Institute for War and Peace Reporting | Giving Voice, Driving Change
Vitaly Ponomarev. (Photo: V Ponomarev)
Uzbekistan has more political prisoners in Uzbekistan than the rest of the former Soviet Union put together, according to leading rights activist Vitaly Ponomarev.
Ponomarev, who heads the Central Asia programme of the Moscow-based Memorial group, authored a report just released on Political Repression in Uzbekistan in 2009-2010 (available in Russian here), which contains exhaustive lists of people arrested and jailed on political charges.
NBCA: In your view, how many people have fallen victim to political repression in Uzbekistan, and what are they charged with?
Vitaly Ponomarev: There are several thousand political prisoners in Uzbekistan, more than in the rest of the post-Soviet states added together. The appendix to our report lists over 500 individuals sentenced for political reasons in 2009 and 2010. We know of over 300 more whose identities have yet to be established. From previous experience, I’d say we generally get information about less than half the total number of cases of this kind.
Almost all of them were charged with the offences of membership of a banned organisation, distributing literature that threatens public security, anti-constitutional activity or setting up an illegal religious organisation.
The report looks at the legal framework in which repression takes place. The wording of the relevant articles in the criminal code does not comply either with international standards or with Uzbekistan’s international obligations. Terms like "fundamentalism" and "extremism" are not really defined. When it comes to terrorism, the law makes no distinction between direct involvement, indirect complicity and assisting the perpetrator. The result is that large numbers of people are charged with terrorism.
NBCA: What militant groups are active in Uzbekistan, as far as you known?
Ponomarev: Since 2009, the term "jihodchilar" [jihadists] has come into use in criminal cases, and is now the label used in place of the old "Wahhabi".
In 2009 and 2010, there were no trials of alleged members of the Islamic Movement of Uzbekistan [IMU], except that of one suspect extradited from Ukraine. Many analysts cite IMU involvement in violence in Uzbekistan, but trial documentation doesn’t support this. Apart from one attack in May 2009 in Andijan region, there’s no reliable evidence that jihadist groups based abroad like the IMU and the [related] Islamic Jihad Union have been implicated in violence in Uzbekistan over the last two years.
Our report takes a new approach by attempting to measure the government’s response against the real threats posed by terrorist groups. Our conclusion is that the response is not commensurate with the risks, and is thus unjustifiable; and that repression itself is the major destabilising factor and poses greater risks to regional security than groups like the IMU do.

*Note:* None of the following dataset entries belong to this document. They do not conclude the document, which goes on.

-- ==== Sys2Proof/Laws/State.lean ====
section
/-! SUPPORT. One lemma per field of State and per update of it, and the register file's read-after-write laws. -/

namespace Sys2Proof.Machine

variable (s : State)

/-! ### memWrite -/

@[simp] theorem State.memWrite_mem (a v : Byte) : (s.memWrite a v).mem = s.mem.write a.toNat v := rfl
@[simp] theorem State.memWrite_regs (a v : Byte) : (s.memWrite a v).regs = s.regs := rfl
@[simp] theorem State.memWrite_pc (a v : Byte) : (s.memWrite a v).pc = s.pc := rfl
@[simp] theorem State.memWrite_flags (a v : Byte) : (s.memWrite a v).flags = s.flags := rfl
@[simp] theorem State.memWrite_pem (a v : Byte) : (s.memWrite a v).pem = s.pem := rfl
@[simp] theorem State.memWrite_run (a v : Byte) : (s.memWrite a v).run = s.run := rfl
@[simp] theorem State.memWrite_fault (a v : Byte) : (s.memWrite a v).fault = s.fault := rfl
@[simp] theorem State.memWrite_out (a v : Byte) : (s.memWrite a v).out = s.out := rfl

/-! ### setReg -/

@[simp] theorem State.setReg_mem (r : Reg) (v : Byte) : (s.setReg r v).mem = s.mem := rfl
@[simp] theorem State.setReg_regs (r : Reg) (v : Byte) : (s.setReg r v).regs = s.regs.set r.val v := rfl
@[simp] theorem State.setReg_pc (r : Reg) (v : Byte) : (s.setReg r v).pc = s.pc := rfl
@[simp] theorem State.setReg_flags (r : Reg) (v : Byte) : (s.setReg r v).flags = s.flags := rfl
@[simp] theorem State.setReg_pem (r : Reg) (v : Byte) : (s.setReg r v).pem = s.pem := rfl
@[simp] theorem State.setReg_run (r : Reg) (v : Byte) : (s.setReg r v).run = s.run := rfl
@[simp] theorem State.setReg_fault (r : Reg) (v : Byte) : (s.setReg r v).fault = s.fault := rfl
@[simp] theorem State.setReg_out (r : Reg) (v : Byte) : (s.setReg r v).out = s.out := rfl

/-! ### setPc -/

@[simp] theorem State.setPc_mem (a : Byte) : (s.setPc a).mem = s.mem := rfl
@[simp] theorem State.setPc_regs (a : Byte) : (s.setPc a).regs = s.regs := rfl
@[simp] theorem State.setPc_pc (a : Byte) : (s.setPc a).pc = a := rfl
@[simp] theorem State.setPc_flags (a : Byte) : (s.setPc a).flags = s.flags := rfl
@[simp] theorem State.setPc_pem (a : Byte) : (s.setPc a).pem = s.pem := rfl
@[simp] theorem State.setPc_run (a : Byte) : (s.setPc a).run = s.run := rfl
@[simp] theorem State.setPc_fault (a : Byte) : (s.setPc a).fault = s.fault := rfl
@[simp] theorem State.setPc_out (a : Byte) : (s.setPc a).out = s.out := rfl

/-! ### setFlags -/

@[simp] theorem State.setFlags_mem (f : Flags) : (s.setFlags f).mem = s.mem := rfl
@[simp] theorem State.setFlags_regs (f : Flags) : (s.setFlags f).regs = s.regs := rfl
@[simp] theorem State.setFlags_pc (f : Flags) : (s.setFlags f).pc = s.pc := rfl
@[simp] theorem State.setFlags_flags (f : Flags) : (s.setFlags f).flags = f := rfl
@[simp] theorem State.setFlags_pem (f : Flags) : (s.setFlags f).pem = s.pem := rfl
@[simp] theorem State.setFlags_run (f : Flags) : (s.setFlags f).run = s.run := rfl
@[simp] theorem State.setFlags_fault (f : Flags) : (s.setFlags f).fault = s.fault := rfl
@[simp] theorem State.setFlags_out (f : Flags) : (s.setFlags f).out = s.out := rfl

/-! ### emit -/

@[simp] theorem State.emit_mem (v : Byte) : (s.emit v).mem = s.mem := rfl
@[simp] theorem State.emit_regs (v : Byte) : (s.emit v).regs = s.regs := rfl
@[simp] theorem State.emit_pc (v : Byte) : (s.emit v).pc = s.pc := rfl
@[simp] theorem State.emit_flags (v : Byte) : (s.emit v).flags = s.flags := rfl
@[simp] theorem State.emit_pem (v : Byte) : (s.emit v).pem = s.pem := rfl
@[simp] theorem State.emit_run (v : Byte) : (s.emit v).run = s.run := rfl
@[simp] theorem State.emit_fault (v : Byte) : (s.emit v).fault = s.fault := rfl
@[simp] theorem State.emit_out (v : Byte) : (s.emit v).out = s.out ++ [v] := rfl

/-! ### halt -/

@[simp] theorem State.halt_mem : (s.halt).mem = s.mem := rfl
@[simp] theorem State.halt_regs : (s.halt).regs = s.regs := rfl
@[simp] theorem State.halt_pc : (s.halt).pc = s.pc := rfl
@[simp] theorem State.halt_flags : (s.halt).flags = s.flags := rfl
@[simp] theorem State.halt_pem : (s.halt).pem = s.pem := rfl
@[simp] theorem State.halt_run : (s.halt).run = .halted := rfl
@[simp] theorem State.halt_fault : (s.halt).fault = s.fault := rfl
@[simp] theorem State.halt_out : (s.halt).out = s.out := rfl

/-! ### faulted -/

@[simp] theorem State.faulted_mem (c : Cause) (n : Nat) : (s.faulted c n).mem = s.mem := rfl
@[simp] theorem State.faulted_regs (c : Cause) (n : Nat) : (s.faulted c n).regs = s.regs := rfl
@[simp] theorem State.faulted_pc (c : Cause) (n : Nat) : (s.faulted c n).pc = s.pc := rfl
@[simp] theorem State.faulted_flags (c : Cause) (n : Nat) : (s.faulted c n).flags = s.flags := rfl
@[simp] theorem State.faulted_pem (c : Cause) (n : Nat) : (s.faulted c n).pem = s.pem := rfl
@[simp] theorem State.faulted_run (c : Cause) (n : Nat) : (s.faulted c n).run = .faulted := rfl
@[simp] theorem State.faulted_fault (c : Cause) (n : Nat) : (s.faulted c n).fault = some ⟨c, s.pc, s.memRead s.pc, n⟩ := rfl
@[simp] theorem State.faulted_out (c : Cause) (n : Nat) : (s.faulted c n).out = s.out := rfl

/-! ### Registers -/

@[simp] theorem State.setReg_reg_self (r : Reg) (v : Byte) : (s.setReg r v).reg r = v := by
  simp [State.reg]

theorem State.setReg_reg_ne (r q : Reg) (v : Byte) (h : q ≠ r) : (s.setReg r v).reg q = s.reg q := by
  have : r.val ≠ q.val := fun e => h (Fin.ext e.symm)
  simp [State.reg, Vector.getElem_set_ne, this]

theorem State.setReg_reg (r q : Reg) (v : Byte) : (s.setReg r v).reg q = if q = r then v else s.reg q := by
  split
  · rename_i h; rw [h, State.setReg_reg_self]
  · rename_i h; exact State.setReg_reg_ne s r q v h

@[simp] theorem State.memWrite_reg (a v : Byte) (r : Reg) : (s.memWrite a v).reg r = s.reg r := rfl
@[simp] theorem State.memWrite_sp (a v : Byte) : (s.memWrite a v).sp = s.sp := rfl
@[simp] theorem State.setPc_reg (a : Byte) (r : Reg) : (s.setPc a).reg r = s.reg r := rfl
@[simp] theorem State.setPc_sp (a : Byte) : (s.setPc a).sp = s.sp := rfl
@[simp] theorem State.setFlags_reg (f : Flags) (r : Reg) : (s.setFlags f).reg r = s.reg r := rfl
@[simp] theorem State.setFlags_sp (f : Flags) : (s.setFlags f).sp = s.sp := rfl
@[simp] theorem State.emit_reg (v : Byte) (r : Reg) : (s.emit v).reg r = s.reg r := rfl
@[simp] theorem State.emit_sp (v : Byte) : (s.emit v).sp = s.sp := rfl
@[simp] theorem State.halt_reg (r : Reg) : (s.halt).reg r = s.reg r := rfl
@[simp] theorem State.halt_sp : (s.halt).sp = s.sp := rfl
@[simp] theorem State.faulted_reg (c : Cause) (n : Nat) (r : Reg) : (s.faulted c n).reg r = s.reg r := rfl
@[simp] theorem State.faulted_sp (c : Cause) (n : Nat) : (s.faulted c n).sp = s.sp := rfl

@[simp] theorem State.setReg_memRead (r : Reg) (v : Byte) (a : Byte) : (s.setReg r v).memRead a = s.memRead a := rfl
@[simp] theorem State.setPc_memRead (a : Byte) (q : Byte) : (s.setPc a).memRead q = s.memRead q := rfl
@[simp] theorem State.setFlags_memRead (f : Flags) (a : Byte) : (s.setFlags f).memRead a = s.memRead a := rfl
@[simp] theorem State.emit_memRead (v : Byte) (a : Byte) : (s.emit v).memRead a = s.memRead a := rfl
@[simp] theorem State.halt_memRead (a : Byte) : (s.halt).memRead a = s.memRead a := rfl
@[simp] theorem State.faulted_memRead (c : Cause) (n : Nat) (a : Byte) : (s.faulted c n).memRead a = s.memRead a := rfl

/-! ### The stack pointer -/

@[simp] theorem State.setSp_mem (v : Byte) : (s.setSp v).mem = s.mem := rfl
@[simp] theorem State.setSp_pc (v : Byte) : (s.setSp v).pc = s.pc := rfl
@[simp] theorem State.setSp_flags (v : Byte) : (s.setSp v).flags = s.flags := rfl
@[simp] theorem State.setSp_pem (v : Byte) : (s.setSp v).pem = s.pem := rfl
@[simp] theorem State.setSp_run (v : Byte) : (s.setSp v).run = s.run := rfl
@[simp] theorem State.setSp_fault (v : Byte) : (s.setSp v).fault = s.fault := rfl
@[simp] theorem State.setSp_out (v : Byte) : (s.setSp v).out = s.out := rfl
@[simp] theorem State.setSp_memRead (v a : Byte) : (s.setSp v).memRead a = s.memRead a := rfl

@[simp] theorem State.setSp_sp (v : Byte) : (s.setSp v).sp = v := State.setReg_reg_self s _ v

theorem State.setSp_reg (v : Byte) (q : Reg) : (s.setSp v).reg q = if q = Config.spIndex then v else s.reg q :=
  State.setReg_reg s _ q v

/-! ### push and pop -/

@[simp] theorem State.popped_mem : s.popped.mem = s.mem := rfl
@[simp] theorem State.pushed_pc (v : Byte) : (s.pushed v).pc = s.pc := rfl
@[simp] theorem State.popped_pc : s.popped.pc = s.pc := rfl
@[simp] theorem State.pushed_flags (v : Byte) : (s.pushed v).flags = s.flags := rfl
@[simp] theorem State.popped_flags : s.popped.flags = s.flags := rfl
@[simp] theorem State.pushed_pem (v : Byte) : (s.pushed v).pem = s.pem := rfl
@[simp] theorem State.popped_pem : s.popped.pem = s.pem := rfl
@[simp] theorem State.pushed_run (v : Byte) : (s.pushed v).run = s.run := rfl
@[simp] theorem State.popped_run : s.popped.run = s.run := rfl
@[simp] theorem State.pushed_fault (v : Byte) : (s.pushed v).fault = s.fault := rfl
@[simp] theorem State.popped_fault : s.popped.fault = s.fault := rfl
@[simp] theorem State.pushed_out (v : Byte) : (s.pushed v).out = s.out := rfl
@[simp] theorem State.popped_out : s.popped.out = s.out := rfl
@[simp] theorem State.pushed_mem (v : Byte) : (s.pushed v).mem = s.mem.write (s.sp - 1).toNat v := rfl
@[simp] theorem State.popped_memRead (a : Byte) : s.popped.memRead a = s.memRead a := rfl
@[simp] theorem State.pushed_sp (v : Byte) : (s.pushed v).sp = s.sp - 1 := State.setSp_sp s _
@[simp] theorem State.popped_sp : s.popped.sp = s.sp + 1 := State.setSp_sp s _

theorem State.pushed_reg (v : Byte) (q : Reg) :
    (s.pushed v).reg q = if q = Config.spIndex then s.sp - 1 else s.reg q := State.setSp_reg s _ q

theorem State.popped_reg (q : Reg) : s.popped.reg q = if q = Config.spIndex then s.sp + 1 else s.reg q :=
  State.setSp_reg s _ q

end Sys2Proof.Machine
end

NBCA: Do you see any changes to the way political cases have been handled over 2009 and 2010?
Ponomarev: There have been some changes, including to the way criminal charges have been formulated.
NBCA: Have you been able to obtain court verdicts? What were your sources of information?
Ponomarev: We tried to obtain copies of verdicts, and succeeded in a number of cases. The report also reviews previously unseen documentation, for instance relating to the May 2009 attacks…. We interviewed refugees and labour migrants from Uzbekistan residing in other countries, who are also important sources of information about arrests and trials.
The information is nevertheless incomplete. Over the last two years, the human rights and journalistic community have been unable to get information about political trials in half the regions of Uzbekistan. Sometimes the only source of information about a trial is the reporting in the official media.
NBCA: What is the dynamic of repressions over the two years your report covers?
Ponomarev: Starting from mid-2008, we’ve seen a growing trend towards politically-motivated criminal cases. There was an upsurge after violence in Andijan and subsequently in Tashkent in 2009.
The level of repression is now higher than in its previous peak period of 2004 to 2006. I believe there is a repressive mechanism at work that fabricates collective cases in which grave charges are levelled at dozens of defendants. The substance of the charges is mostly based on nothing more than informal Islamic teaching, religious debates, or communication between acquaintances.
NBCA: What are the likely consequences of such widespread repression for the people and the government?
Ponomarev: For more than a decade, the deployment mass repression as a core instrument of state policy has been a major source of instability not only for Uzbekistan, but also Central Asia as a whole. It’s liable to have fairly serious consequences for the security and stability of the region.
Under certain circumstances, we could see a Middle East-type scenario unfolding. And Uzbekistan is most likely to experience the Libyan scenario rather than the Egyptian one. Its partners both in the West and in the former Soviet Union need to strive to exert pressure on Tashkent to change this.
This article was produced as part of IWPR’s News Briefing Central Asia output, funded by the National Endowment for Democracy.